Der geplante Ausbau des Stadions An der Alten Försterei des Fußball-Bundesligisten 1. FC Union Berlin verzögert sich weiter. Wie die "Bild"-Zeitung [Bezahlinhalt] am Mittwoch berichtete, befindet sich derzeit ein Verkehrsgutachten noch in Prüfung. Wie die Berliner Senatsverwaltung für Stadtentwicklung und Wohnen rbb|24 bestätigte, hängt es aktuell an einer Stelle: "Besondere Probleme bereitet die Übergangsphase bis zur Fertigstellung des S-Bahnhofs Köpenick als Regionalbahnhof."

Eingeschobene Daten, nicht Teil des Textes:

/-- Free circuits of a stage rise, lie in 1 to 576, and are no more than asked for (log 33). -/
theorem freeCircuits_spec (k n : Nat) : risesStrictly (freeCircuits k n) = true ∧ (freeCircuits k n).length ≤ n
    ∧ ∀ x ∈ freeCircuits k n, 1 ≤ x ∧ x ≤ 576 := by
  refine ⟨risesStrictly_of_pairwise ?_, ?_, ?_⟩
  · unfold freeCircuits
    refine List.Pairwise.sublist (List.take_sublist _ _) (List.Pairwise.sublist List.filter_sublist ?_)
    exact List.pairwise_lt_range.map _ (by intros; omega)
  · unfold freeCircuits
    simp only [List.length_take]
    omega
  · intro x hx
    obtain ⟨y, hy, rfl⟩ := List.mem_map.1 (List.mem_filter.1 (List.mem_of_mem_take hx)).1
    rw [List.mem_range] at hy
    omega

theorem isHouseList_freeHouse (k : Nat) : isHouseList (freeHouse k) = true := by
  obtain ⟨h1, h2, h3⟩ := freeCircuits_spec k 48
  simp only [isHouseList, freeHouse, Bool.and_eq_true, decide_eq_true_eq, List.all_eq_true]
  exact ⟨⟨decide_eq_true h2, h3⟩, h1⟩

theorem isSafeList_freeSafe (k : Nat) : isSafeList (freeSafe k) = true := by
  obtain ⟨h1, h2, h3⟩ := freeCircuits_spec k 128
  simp only [isSafeList, freeSafe, Bool.and_eq_true, decide_eq_true_eq, List.all_eq_true, List.length_map, List.mem_map,
    forall_exists_index, and_imp, List.map_map, Function.comp_def, List.map_id']
  refine ⟨⟨h2, ?_⟩, h1⟩
  rintro x y hy rfl
  have := Nat.mod_lt (Config.freeNumber (k + y)) (show 1001 > 0 by omega)
  exact ⟨h3 y hy, by omega⟩

/-- A setup frame as it is applied has every value in its range (log 33). -/
theorem setupSettled_inRange (f : SetupFrame) (k : Nat) : (setupSettled f k).inRange = true := by
  have h1 := rangeValue_mem (lo := 0) (hi := 600) f.safeFade k (by decide)
  have h2 := rangeValue_mem (lo := 50) (hi := 500) f.lamp (k + 1) (by decide)
  simp only [SetupFrame.inRange, setupSettled, Bool.and_eq_true]
  refine ⟨⟨⟨⟨decide_eq_true h1.2, decide_eq_true h2.1⟩, decide_eq_true h2.2⟩, ?_⟩, ?_⟩
  · split_ifs with h
    · exact h
    · exact isHouseList_freeHouse _
  · split_ifs with h
    · exact h
    · exact isSafeList_freeSafe _

namespace State

@[simp] theorem report_store (s : State) (k : Nat) (u : Bool) (b : List Byte) : (s.report k u b).store = s.store := by unfold report; dsimp only; split_ifs <;> rfl
@[simp] theorem report_ctl (s : State) (k : Nat) (u : Bool) (b : List Byte) : (s.report k u b).ctl = s.ctl := by unfold report; dsimp only; split_ifs <;> rfl
@[simp] theorem report_con (s : State) (k : Nat) (u : Bool) (b : List Byte) : (s.report k u b).con = s.con := by unfold report; dsimp only; split_ifs <;> rfl
@[simp] theorem report_aux (s : State) (k : Nat) (u : Bool) (b : List Byte) : (s.report k u b).aux = s.aux := by unfold report; dsimp only; split_ifs <;> rfl
@[simp] theorem report_bank (s : State) (k : Nat) (u : Bool) (b : List Byte) : (s.report k u b).bank = s.bank := by unfold report; dsimp only; split_ifs <;> rfl
@[simp] theorem report_patch (s : State) (k : Nat) (u : Bool) (b : List Byte) : (s.report k u b).patch = s.patch := by unfold report; dsimp only; split_ifs <;> rfl
@[simp] theorem report_eng (s : State) (k : Nat) (u : Bool) (b : List Byte) : (s.report k u b).eng = s.eng := by unfold report; dsimp only; split_ifs <;> rfl
@[simp] theorem report_slots (s : State) (k : Nat) (u : Bool) (b : List Byte) : (s.report k u b).slots = s.slots := by unfold report; dsimp only; split_ifs <;> rfl
@[simp] theorem report_merge (s : State) (k : Nat) (u : Bool) (b : List Byte) : (s.report k u b).merge = s.merge := by unfold report; dsimp only; split_ifs <;> rfl
@[simp] theorem report_outp (s : State) (k : Nat) (u : Bool) (b : List Byte) : (s.report k u b).outp = s.outp := by unfold report; dsimp only; split_ifs <;> rfl
@[simp] theorem report_cas (s : State) (k : Nat) (u : Bool) (b : List Byte) : (s.report k u b).cas = s.cas := by unfold report; dsimp only; split_ifs <;> rfl
@[simp] theorem report_inputs (s : State) (k : Nat) (u : Bool) (b : List Byte) : (s.report k u b).inputs = s.inputs := by unfold report; dsimp only; split_ifs <;> rfl
@[simp] theorem report_sup (s : State) (k : Nat) (u : Bool) (b : List Byte) : (s.report k u b).sup = s.sup := by unfold report; dsimp only; split_ifs <;> rfl
@[simp] theorem report_free (s : State) (k : Nat) (u : Bool) (b : List Byte) : (s.report k u b).free = s.free := by unfold report; dsimp only; split_ifs <;> rfl
@[simp] theorem report_wire (s : State) (k : Nat) (u : Bool) (b : List Byte) : (s.report k u b).wire = s.wire := by unfold report; dsimp only; split_ifs <;> rfl
@[simp] theorem report_pending (s : State) (k : Nat) (u : Bool) (b : List Byte) : (s.report k u b).pending = s.pending := by unfold report; dsimp only; split_ifs <;> rfl

@[simp] theorem raise_store (s : State) (f : EngineFault) : (s.raise f).store = s.store := by unfold raise; split_ifs <;> rfl
@[simp] theorem raise_ctl (s : State) (f : EngineFault) : (s.raise f).ctl = s.ctl := by unfold raise; split_ifs <;> rfl
@[simp] theorem raise_con (s : State) (f : EngineFault) : (s.raise f).con = s.con := by unfold raise; split_ifs <;> rfl
@[simp] theorem raise_aux (s : State) (f : EngineFault) : (s.raise f).aux = s.aux := by unfold raise; split_ifs <;> rfl
@[simp] theorem raise_link (s : State) (f : EngineFault) : (s.raise f).link = s.link := by unfold raise; split_ifs <;> rfl
@[simp] theorem raise_bank (s : State) (f : EngineFault) : (s.raise f).bank = s.bank := by unfold raise; split_ifs <;> rfl
@[simp] theorem raise_patch (s : State) (f : EngineFault) : (s.raise f).patch = s.patch := by unfold raise; split_ifs <;> rfl
@[simp] theorem raise_eng (s : State) (f : EngineFault) : (s.raise f).eng = s.eng := by unfold raise; split_ifs <;> rfl
@[simp] theorem raise_slots (s : State) (f : EngineFault) : (s.raise f).slots = s.slots := by unfold raise; split_ifs <;> rfl
@[simp] theorem raise_merge (s : State) (f : EngineFault) : (s.raise f).merge = s.merge := by unfold raise; split_ifs <;> rfl
@[simp] theorem raise_outp (s : State) (f : EngineFault) : (s.raise f).outp = s.outp := by unfold raise; split_ifs <;> rfl
@[simp] theorem raise_cas (s : State) (f : EngineFault) : (s.raise f).cas = s.cas := by unfold raise; split_ifs <;> rfl
@[simp] theorem raise_inputs (s : State) (f : EngineFault) : (s.raise f).inputs = s.inputs := by unfold raise; split_ifs <;> rfl
@[simp] theorem raise_free (s : State) (f : EngineFault) : (s.raise f).free = s.free := by unfold raise; split_ifs <;> rfl
@[simp] theorem raise_wire (s : State) (f : EngineFault) : (s.raise f).wire = s.wire := by unfold raise; split_ifs <;> rfl
@[simp] theorem raise_pending (s : State) (f : EngineFault) : (s.raise f).pending = s.pending := by unfold raise; split_ifs <;> rfl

Das Verkehrskonzept sei "ein wesentlicher Baustein für die Stadionerweiterung", hieß es von der Behörde. Der Fortgang des Verfahrens sei entscheidend davon abhängig. Ein neuer Regionalbahnhof soll von der Deutschen Bahn allerdings erst 2026/27 fertig gestellt sein, bis dahin müssten andere Lösungen gefunden werden.

Es folgen noch Umwelt- und Schallschutzgutachten

Union Berlin hatte sich nach ursprünglichen Plänen schon für den Sommer 2019 das Planungsrecht für den Ausbau seiner Stadion-Kapazität von 22.000 auf 37.000 Besucher für rund 39 Millionen Euro erhofft. Dieses Vorhaben war früh am nicht ausreichenden Verkehrskonzept gescheitert.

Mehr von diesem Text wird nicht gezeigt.